## Problem statement
Of the lines in the data below, write out exactly those from the one holding "(((at2000 [] f0).withPc" through the one holding "[(0xC4#8, f0), (0xCC#8, fl", both included.

[[ Extracted entries open ]]

/-- V-LXI-1; D-LXI-1: pair code 11 is SP. -/
theorem test_lxi :
    gives [0x01#8, 0x50#8, 0x20#8] (at2000 [] f0) [(.b, 0x20#8), (.c, 0x50#8)] f0 0x2003 &&
    stores [0x31#8, 0x00#8, 0x21#8] (at2000 [] f0) [] 0x2100 0x2003 := by decide

/-- V-LDA-1. -/
theorem test_lda :
    gives [0x3A#8, 0x50#8, 0x20#8] ((at2000 [] f0).withMem [(0x2050, 0xF8#8)]) [(.a, 0xF8#8)] f0 0x2003 := by decide

/-- V-STA-1. -/
theorem test_sta :
    stores [0x32#8, 0x50#8, 0x20#8] (at2000 [(.a, 0x9F#8)] f0) [(0x2050, 0x9F#8)] 0 0x2003 := by decide

/-- V-LDAX-1; D-LDAX-1. -/
theorem test_ldax :
    gives [0x0A#8] ((at2000 [(.b, 0x20#8), (.c, 0x50#8)] f0).withMem [(0x2050, 0x9F#8)]) [(.a, 0x9F#8)] f0 0x2001 &&
    gives [0x1A#8] ((at2000 [(.d, 0x30#8)] f0).withMem [(0x3000, 0x22#8)]) [(.a, 0x22#8)] f0 0x2001 := by decide

/-- V-STAX-1; D-STAX-1. -/
theorem test_stax :
    stores [0x02#8] (at2000 [(.a, 0xF9#8), (.b, 0x20#8), (.c, 0x50#8)] f0) [(0x2050, 0xF9#8)] 0 0x2001 &&
    stores [0x12#8] (at2000 [(.a, 0x11#8), (.d, 0x30#8)] f0) [(0x3000, 0x11#8)] 0 0x2001 := by decide

/-- V-LHLD-1; D-LHLD-1: the second address wraps to 0000. -/
theorem test_lhld :
    gives [0x2A#8, 0x50#8, 0x20#8] ((at2000 [] f0).withMem [(0x2050, 0x90#8), (0x2051, 0x01#8)])
      [(.h, 0x01#8), (.l, 0x90#8)] f0 0x2003 &&
    gives [0x2A#8, 0xFF#8, 0xFF#8] ((at2000 [] f0).withMem [(0, 0x12#8), (0xFFFF, 0x34#8)])
      [(.h, 0x12#8), (.l, 0x34#8)] f0 0x2003 := by decide

/-- V-SHLD-1; D-SHLD-1. -/
theorem test_shld :
    stores [0x22#8, 0x50#8, 0x20#8] (at2000 [(.h, 0x01#8), (.l, 0xFF#8)] f0) [(0x2050, 0xFF#8), (0x2051, 0x01#8)]
      0 0x2003 &&
    stores [0x22#8, 0xFF#8, 0xFF#8] (at2000 [(.h, 0xAB#8), (.l, 0xCD#8)] f0) [(0, 0xAB#8), (0xFFFF, 0xCD#8)]
      0 0x2003 := by decide

/-- D-XCHG-1. -/
theorem test_xchg :
    gives [0xEB#8] (at2000 [(.d, 0x12#8), (.e, 0x34#8), (.h, 0xAB#8), (.l, 0xCD#8)] f0)
      [(.d, 0xAB#8), (.e, 0xCD#8), (.h, 0x12#8), (.l, 0x34#8)] f0 0x2001 := by decide

/-- V-ADD-1; D-ADD-3: both carries. -/
theorem test_add :
    gives [0x80#8] (at2000 [(.a, 0x47#8), (.b, 0x51#8)] f0) [(.a, 0x98#8), (.b, 0x51#8)] (fl 1 0 0 0 0) 0x2001 &&
    gives [0x80#8] (at2000 [(.a, 0xFF#8), (.b, 0x01#8)] f0) [(.a, 0x00#8)] (fl 0 1 1 1 1) 0x2001 := by decide

/-- V-ADD-2. -/
theorem test_add_m :
    gives [0x86#8] ((at2000 [(.a, 0x76#8), (.h, 0x20#8), (.l, 0x50#8)] f0).withMem [(0x2050, 0xA2#8)])
      [(.a, 0x18#8)] (fl 0 0 0 1 1) 0x2001 := by decide

/-- D-ADC-1, D-ADC-2: the carry-in counts toward both carries. -/
theorem test_adc :
    gives [0x88#8] (at2000 [(.a, 0xFF#8)] (fl 0 0 0 0 1)) [(.a, 0x00#8)] (fl 0 1 1 1 1) 0x2001 &&
    gives [0x88#8] (at2000 [(.a, 0x0F#8)] (fl 0 0 0 0 1)) [(.a, 0x10#8)] (fl 0 0 1 0 0) 0x2001 := by decide

/-- V-ADC-1 with the operand in memory (41 R145). -/
theorem test_adc_m :
    gives [0x8E#8] ((at2000 [(.a, 0x24#8), (.h, 0x20#8)] (fl 0 0 0 0 1)).withMem [(0x2000, 0x54#8)])
      [(.a, 0x79#8)] f0 0x2001 := by decide

/-- V-ADI-1; D-ADI-1: the old CY is ignored and cleared. -/
theorem test_adi :
    gives [0xC6#8, 0x59#8] (at2000 [(.a, 0x4A#8)] f0) [(.a, 0xA3#8)] (fl 1 0 1 1 0) 0x2002 &&
    gives [0xC6#8, 0x00#8] (at2000 [] (fl 0 0 0 0 1)) [(.a, 0x00#8)] (fl 0 1 0 1 0) 0x2002 := by decide

/-- V-ACI-1; D-ACI-1. -/
theorem test_aci :
    gives [0xCE#8, 0x57#8] (at2000 [(.a, 0x26#8)] (fl 0 0 0 0 1)) [(.a, 0x7E#8)] (fl 0 0 0 1 0) 0x2002 &&
    gives [0xCE#8, 0xFF#8] (at2000 [(.a, 0xFF#8)] (fl 0 0 0 0 1)) [(.a, 0xFF#8)] (fl 1 0 1 1 1) 0x2002 := by decide

/-- V-SUB-1, under both settings of AC_SUB_ZERO_NIBBLE; D-SUB-1, not the parameter case. -/
theorem test_sub :
    gives [0x91#8] (at2000 [(.a, 0x37#8), (.c, 0x40#8)] f0) [(.a, 0xF7#8)] (fl 1 0 0 0 1) 0x2001 &&
    gives [0x91#8]
      ((at2000 [(.a, 0x37#8), (.c, 0x40#8)] f0).withParams { Config.Params.spec with acSubZeroNibble := true })
      [(.a, 0xF7#8)] (fl 1 0 1 0 1) 0x2001 &&
    gives [0x97#8] (at2000 [(.a, 0x3C#8)] (fl 0 0 0 0 1)) [(.a, 0x00#8)] (fl 0 1 1 1 0) 0x2001 := by decide

/-- D-SUI-2 with the operand in memory (41 R150). -/
theorem test_sub_m :
    gives [0x96#8] ((at2000 [(.a, 0x10#8), (.h, 0x20#8)] f0).withMem [(0x2000, 0x01#8)])
      [(.a, 0x0F#8)] (fl 0 0 0 1 0) 0x2001 := by decide

/-- V-SBB-1; D-SBB-1: operand and borrow make 256. -/
theorem test_sbb :
    gives [0x98#8] (at2000 [(.a, 0x37#8), (.b, 0x3F#8)] (fl 0 0 0 0 1)) [(.a, 0xF7#8)] (fl 1 0 0 0 1) 0x2001 &&
    gives [0x98#8] (at2000 [(.b, 0xFF#8)] (fl 0 0 0 0 1)) [(.a, 0x00#8)] (fl 0 1 0 1 1) 0x2001 := by decide

/-- D-SBB-3 with the operand in memory (41 R152). -/
theorem test_sbb_m :
    gives [0x9E#8] ((at2000 [(.a, 0x50#8), (.h, 0x20#8)] (fl 0 0 0 0 1)).withMem [(0x2000, 0x0F#8)])
      [(.a, 0x40#8)] f0 0x2001 := by decide

/-- V-SUI-1; D-SUI-1. -/
theorem test_sui :
    gives [0xD6#8, 0x37#8] (at2000 [(.a, 0x40#8)] f0) [(.a, 0x09#8)] (fl 0 0 0 1 0) 0x2002 &&
    gives [0xD6#8, 0x01#8] (at2000 [] f0) [(.a, 0xFF#8)] (fl 1 0 0 1 1) 0x2002 := by decide

/-- V-SBI-1; D-SBI-1. -/
theorem test_sbi :
    gives [0xDE#8, 0x25#8] (at2000 [(.a, 0x37#8)] (fl 0 0 0 0 1)) [(.a, 0x11#8)] (fl 0 0 1 1 0) 0x2002 &&
    gives [0xDE#8, 0x05#8] (at2000 [(.a, 0x05#8)] f0) [(.a, 0x00#8)] (fl 0 1 1 1 0) 0x2002 := by decide

/-- V-CMP-1; D-CMP-3. -/
theorem test_cmp :
    gives [0xB8#8] (at2000 [(.a, 0x57#8), (.b, 0x62#8)] f0) [(.a, 0x57#8), (.b, 0x62#8)] (fl 1 0 1 1 1) 0x2001 &&
    gives [0xBF#8] (at2000 [(.a, 0x77#8)] (fl 0 0 0 0 1)) [(.a, 0x77#8)] (fl 0 1 1 1 0) 0x2001 := by decide

/-- D-CMP-2. -/
theorem test_cmp_m :
    gives [0xBE#8] ((at2000 [(.a, 0x10#8), (.h, 0x20#8), (.l, 0x50#8)] f0).withMem [(0x2050, 0x20#8)])
      [(.a, 0x10#8)] (fl 1 0 0 1 1) 0x2001 := by decide

/-- V-CPI-1; V-CPI-2. -/
theorem test_cpi :
    gives [0xFE#8, 0x98#8] (at2000 [(.a, 0xC2#8)] f0) [(.a, 0xC2#8)] f0 0x2002 &&
    gives [0xFE#8, 0xC2#8] (at2000 [(.a, 0xC2#8)] f0) [(.a, 0xC2#8)] (fl 0 1 1 1 0) 0x2002 := by decide

/-- V-ANA-1; D-ANA-3. -/
theorem test_ana :
    gives [0xA2#8] (at2000 [(.a, 0x54#8), (.d, 0x82#8)] f0) [(.a, 0x00#8), (.d, 0x82#8)] (fl 0 1 1 1 0) 0x2001 &&
    gives [0xA7#8] (at2000 [(.a, 0xF0#8)] (fl 0 0 0 0 1)) [(.a, 0xF0#8)] (fl 1 0 1 1 0) 0x2001 := by decide

/-- D-ANA-4. -/
theorem test_ana_m :
    gives [0xA6#8] ((at2000 [(.a, 0xFF#8), (.h, 0x20#8), (.l, 0x50#8)] f0).withMem [(0x2050, 0x0F#8)])
      [(.a, 0x0F#8)] (fl 0 0 1 1 0) 0x2001 := by decide

/-- V-ANI-1; D-ANI-2. -/
theorem test_ani :
    gives [0xE6#8, 0x97#8] (at2000 [(.a, 0xA3#8)] f0) [(.a, 0x83#8)] (fl 1 0 1 0 0) 0x2002 &&
    gives [0xE6#8, 0x0F#8] (at2000 [(.a, 0xF0#8)] (fl 1 0 0 0 1)) [(.a, 0x00#8)] (fl 0 1 1 1 0) 0x2002 := by decide

/-- V-XRA-1; D-XRA-2. -/
theorem test_xra :
    gives [0xAA#8] (at2000 [(.a, 0x77#8), (.d, 0x56#8)] f0) [(.a, 0x21#8)] (fl 0 0 0 1 0) 0x2001 &&
    gives [0xAF#8] (at2000 [(.a, 0x5A#8)] (fl 1 0 1 0 1)) [(.a, 0x00#8)] (fl 0 1 0 1 0) 0x2001 := by decide

/-- V-XRA-1 with the operand in memory (42 R175). -/
theorem test_xra_m :
    gives [0xAE#8] ((at2000 [(.a, 0x77#8), (.h, 0x20#8)] f0).withMem [(0x2000, 0x56#8)])
      [(.a, 0x21#8)] (fl 0 0 0 1 0) 0x2001 := by decide

/-- V-XRI-1; D-XRI-2. -/
theorem test_xri :
    gives [0xEE#8, 0xA2#8] (at2000 [(.a, 0x8F#8)] f0) [(.a, 0x2D#8)] (fl 0 0 0 1 0) 0x2002 &&
    gives [0xEE#8, 0xFF#8] (at2000 [(.a, 0x55#8)] (fl 0 0 0 0 1)) [(.a, 0xAA#8)] (fl 1 0 0 1 0) 0x2002 := by decide

/-- V-ORA-1; D-ORA-2. -/
theorem test_ora :
    gives [0xB1#8] (at2000 [(.a, 0x03#8), (.c, 0x81#8)] f0) [(.a, 0x83#8)] (fl 1 0 0 0 0) 0x2001 &&
    gives [0xB7#8] (at2000 [(.a, 0x80#8)] (fl 0 0 1 0 1)) [(.a, 0x80#8)] (fl 1 0 0 0 0) 0x2001 := by decide

/-- D-ORA-4. -/
theorem test_ora_m :
    gives [0xB6#8] ((at2000 [(.a, 0x0F#8), (.h, 0x20#8), (.l, 0x50#8)] f0).withMem [(0x2050, 0xF0#8)])
      [(.a, 0xFF#8)] (fl 1 0 0 1 0) 0x2001 := by decide

/-- D-ORI-1. -/
theorem test_ori :
    gives [0xF6#8, 0x01#8] (at2000 [(.a, 0xFE#8)] f0) [(.a, 0xFF#8)] (fl 1 0 0 1 0) 0x2002 := by decide

/-- D-INR-1; D-INR-3: no carry out is recorded. -/
theorem test_inr :
    gives [0x04#8] (at2000 [(.b, 0x0F#8)] (fl 0 0 0 0 1)) [(.b, 0x10#8)] (fl 0 0 1 0 1) 0x2001 &&
    gives [0x3C#8] (at2000 [(.a, 0xFF#8)] f0) [(.a, 0x00#8)] (fl 0 1 1 1 0) 0x2001 := by decide

/-- V-INR-2. -/
theorem test_inr_m :
    runs [0x34#8] ((at2000 [(.h, 0x20#8), (.l, 0x75#8)] (fl 0 0 0 0 1)).withMem [(0x2075, 0x7F#8)])
      (fun t => t.mem == [(0x2075, 0x80#8)] && t.flags == fl 1 0 1 0 1 && t.pc == 0x2001#16) := by decide

/-- V-DCR-1; D-DCR-4. -/
theorem test_dcr :
    gives [0x05#8] (at2000 [] (fl 0 0 0 0 1)) [(.b, 0xFF#8)] (fl 1 0 0 1 1) 0x2001 &&
    gives [0x0D#8] (at2000 [(.c, 0x10#8)] f0) [(.c, 0x0F#8)] (fl 0 0 0 1 0) 0x2001 := by decide

/-- V-DCR-2. -/
theorem test_dcr_m :
    runs [0x35#8] ((at2000 [(.h, 0x20#8), (.l, 0x85#8)] f0).withMem [(0x2085, 0xA0#8)])
      (fun t => t.mem == [(0x2085, 0x9F#8)] && t.flags == fl 1 0 0 1 0 && t.pc == 0x2001#16) := by decide

/-- D-INX-2 and D-INX-3: both wrap, no flag. -/
theorem test_inx :
    gives [0x03#8] (at2000 [(.b, 0xFF#8), (.c, 0xFF#8)] f0) [(.b, 0x00#8), (.c, 0x00#8)] f0 0x2001 &&
    stores [0x33#8] ((at2000 [] f0).withSp 0xFFFF#16) [] 0x0000 0x2001 := by decide

/-- V-DCX-1; D-DCX-4. -/
theorem test_dcx :
    gives [0x1B#8] (at2000 [(.d, 0x20#8)] f0) [(.d, 0x1F#8), (.e, 0xFF#8)] f0 0x2001 &&
    stores [0x3B#8] (at2000 [] f0) [] 0xFFFF 0x2001 := by decide

/-- D-DAD-5: Z is not set by a zero result; D-DAD-4: CY is cleared when there is no carry. -/
theorem test_dad :
    gives [0x19#8] (at2000 [(.h, 0xFF#8), (.l, 0xFF#8), (.e, 0x01#8)] (fl 1 0 0 0 0))
      [(.h, 0x00#8), (.l, 0x00#8)] (fl 1 0 0 0 1) 0x2001 &&
    gives [0x09#8] (at2000 [(.h, 0x12#8), (.l, 0x34#8), (.b, 0x11#8), (.c, 0x11#8)] (fl 0 0 0 0 1))
      [(.h, 0x23#8), (.l, 0x45#8)] f0 0x2001 := by decide

/-- D-DAA-3, D-DAA-4, D-DAA-9: step 1 carries into the high nibble, or out of the byte. -/
theorem test_daa_carries :
    gives [0x27#8] (at2000 [(.a, 0x9A#8)] f0) [(.a, 0x00#8)] (fl 0 1 1 1 1) 0x2001 &&
    gives [0x27#8] (at2000 [(.a, 0xFA#8)] f0) [(.a, 0x60#8)] (fl 0 0 1 1 1) 0x2001 &&
    gives [0x27#8] (at2000 [(.a, 0x9F#8)] (fl 0 0 1 0 0)) [(.a, 0x05#8)] (fl 0 0 1 1 1) 0x2001 := by decide

/-- V-DAA-2; D-DAA-7, D-DAA-11: the flags in force a step. -/
theorem test_daa_flags :
    gives [0x27#8] (at2000 [(.a, 0xED#8)] f0) [(.a, 0x53#8)] (fl 0 0 1 1 1) 0x2001 &&
    gives [0x27#8] (at2000 [] (fl 0 0 1 0 1)) [(.a, 0x66#8)] (fl 0 0 0 1 1) 0x2001 &&
    gives [0x27#8] (at2000 [(.a, 0x12#8)] (fl 0 0 1 0 0)) [(.a, 0x18#8)] (fl 0 0 0 1 0) 0x2001 := by decide

/-- V-RLC-1; D-RLC-2. -/
theorem test_rlc :
    gives [0x07#8] (at2000 [(.a, 0xA7#8)] f0) [(.a, 0x4F#8)] (fl 0 0 0 0 1) 0x2001 &&
    gives [0x07#8] (at2000 [(.a, 0x80#8)] (fl 1 1 0 0 0)) [(.a, 0x01#8)] (fl 1 1 0 0 1) 0x2001 := by decide

/-- V-RRC-1; D-RRC-3. -/
theorem test_rrc :
    gives [0x0F#8] (at2000 [(.a, 0xA7#8)] f0) [(.a, 0xD3#8)] (fl 0 0 0 0 1) 0x2001 &&
    gives [0x0F#8] (at2000 [(.a, 0xFE#8)] (fl 0 0 0 0 1)) [(.a, 0x7F#8)] f0 0x2001 := by decide

/-- V-RAL-1; D-RAL-3. -/
theorem test_ral :
    gives [0x17#8] (at2000 [(.a, 0xA7#8)] f0) [(.a, 0x4E#8)] (fl 0 0 0 0 1) 0x2001 &&
    gives [0x17#8] (at2000 [] (fl 0 0 0 0 1)) [(.a, 0x01#8)] f0 0x2001 := by decide

/-- V-RAR-1; D-RAR-2. -/
theorem test_rar :
    gives [0x1F#8] (at2000 [(.a, 0xA7#8)] f0) [(.a, 0x53#8)] (fl 0 0 0 0 1) 0x2001 &&
    gives [0x1F#8] (at2000 [(.a, 0x01#8)] (fl 0 0 0 0 1)) [(.a, 0x80#8)] (fl 0 0 0 0 1) 0x2001 := by decide

/-- V-CMA-1; D-CMA-2. -/
theorem test_cma :
    gives [0x2F#8] (at2000 [(.a, 0x89#8)] f0) [(.a, 0x76#8)] f0 0x2001 &&
    gives [0x2F#8] (at2000 [] (fl 0 1 0 0 0)) [(.a, 0xFF#8)] (fl 0 1 0 0 0) 0x2001 := by decide

/-- D-CMC-1, D-CMC-2. -/
theorem test_cmc :
    gives [0x3F#8] (at2000 [] (fl 0 1 0 0 1)) [] (fl 0 1 0 0 0) 0x2001 &&
    gives [0x3F#8] (at2000 [] f0) [] (fl 0 0 0 0 1) 0x2001 := by decide

/-- D-STC-1, D-STC-2. -/
theorem test_stc :
    gives [0x37#8] (at2000 [] (fl 1 0 0 0 0)) [] (fl 1 0 0 0 1) 0x2001 &&
    gives [0x37#8] (at2000 [] (fl 0 0 0 0 1)) [] (fl 0 0 0 0 1) 0x2001 := by decide

/-- V-JMP-1; D-PCHL-1. -/
theorem test_jmp_pchl :
    gives [0xC3#8, 0x50#8, 0x20#8] (at2000 [] f0) [] f0 0x2050 &&
    gives [0xE9#8] (at2000 [(.h, 0x34#8), (.l, 0x56#8)] f0) [] f0 0x3456 := by decide

/-- D-JNZ, D-JZ, D-JNC, D-JC: taken and not. -/
theorem test_jumps_z_cy :
    gives [0xC2#8, 0x34#8, 0x12#8] (at2000 [] f0) [] f0 0x1234 &&
    gives [0xC2#8, 0x34#8, 0x12#8] (at2000 [] (fl 0 1 0 0 0)) [] (fl 0 1 0 0 0) 0x2003 &&
    gives [0xCA#8, 0x34#8, 0x12#8] (at2000 [] (fl 0 1 0 0 0)) [] (fl 0 1 0 0 0) 0x1234 &&
    gives [0xCA#8, 0x34#8, 0x12#8] (at2000 [] f0) [] f0 0x2003 &&
    gives [0xD2#8, 0x34#8, 0x12#8] (at2000 [] f0) [] f0 0x1234 &&
    gives [0xD2#8, 0x34#8, 0x12#8] (at2000 [] (fl 0 0 0 0 1)) [] (fl 0 0 0 0 1) 0x2003 &&
    gives [0xDA#8, 0x34#8, 0x12#8] (at2000 [] (fl 0 0 0 0 1)) [] (fl 0 0 0 0 1) 0x1234 &&
    gives [0xDA#8, 0x34#8, 0x12#8] (at2000 [] f0) [] f0 0x2003 := by decide

/-- D-JPO, D-JPE, D-JP, D-JM: taken and not. -/
theorem test_jumps_p_s :
    gives [0xE2#8, 0x34#8, 0x12#8] (at2000 [] f0) [] f0 0x1234 &&
    gives [0xE2#8, 0x34#8, 0x12#8] (at2000 [] (fl 0 0 0 1 0)) [] (fl 0 0 0 1 0) 0x2003 &&
    gives [0xEA#8, 0x34#8, 0x12#8] (at2000 [] (fl 0 0 0 1 0)) [] (fl 0 0 0 1 0) 0x1234 &&
    gives [0xEA#8, 0x34#8, 0x12#8] (at2000 [] f0) [] f0 0x2003 &&
    gives [0xF2#8, 0x34#8, 0x12#8] (at2000 [] f0) [] f0 0x1234 &&
    gives [0xF2#8, 0x34#8, 0x12#8] (at2000 [] (fl 1 0 0 0 0)) [] (fl 1 0 0 0 0) 0x2003 &&
    gives [0xFA#8, 0x34#8, 0x12#8] (at2000 [] (fl 1 0 0 0 0)) [] (fl 1 0 0 0 0) 0x1234 &&
    gives [0xFA#8, 0x34#8, 0x12#8] (at2000 [] f0) [] f0 0x2003 := by decide

/-- D-CALL-2: the return address and the stack wrap, and the pushes overwrite the CALL's own operand bytes. -/
theorem test_call :
    stores [0xCD#8, 0x00#8, 0x30#8]
      (((at2000 [] f0).withPc 0xFFFE#16).withSp 0x0001#16 |>.withMem [(0, 0x30#8), (0xFFFE, 0xCD#8), (0xFFFF, 0x00#8)])
      [(0, 0x00#8), (0xFFFE, 0xCD#8), (0xFFFF, 0x01#8)] 0xFFFF 0x3000 := by decide

/-- The conditional calls at 2000 with SP = 2099, taken (43 R212 to R219; D-CNZ-1, D-CM-1). -/
theorem test_calls_taken :
    [(0xC4#8, f0), (0xCC#8, fl 0 1 0 0 0), (0xD4#8, f0), (0xDC#8, fl 0 0 0 0 1), (0xE4#8, f0), (0xEC#8, fl 0 0 0 1 0),
      (0xF4#8, f0), (0xFC#8, fl 1 0 0 0 0)].all (fun x =>
        stores [x.1, 0x50#8, 0x20#8] ((at2000 [] x.2).withSp 0x2099#16) [(0x2097, 0x03#8), (0x2098, 0x20#8)]
          0x2097 0x2050) := by decide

[[ Extracted entries closed ]]

## Result
      (((at2000 [] f0).withPc 0xFFFE#16).withSp 0x0001#16 |>.withMem [(0, 0x30#8), (0xFFFE, 0xCD#8), (0xFFFF, 0x00#8)])
      [(0, 0x00#8), (0xFFFE, 0xCD#8), (0xFFFF, 0x01#8)] 0xFFFF 0x3000 := by decide

/-- The conditional calls at 2000 with SP = 2099, taken (43 R212 to R219; D-CNZ-1, D-CM-1). -/
theorem test_calls_taken :
    [(0xC4#8, f0), (0xCC#8, fl 0 1 0 0 0), (0xD4#8, f0), (0xDC#8, fl 0 0 0 0 1), (0xE4#8, f0), (0xEC#8, fl 0 0 0 1 0),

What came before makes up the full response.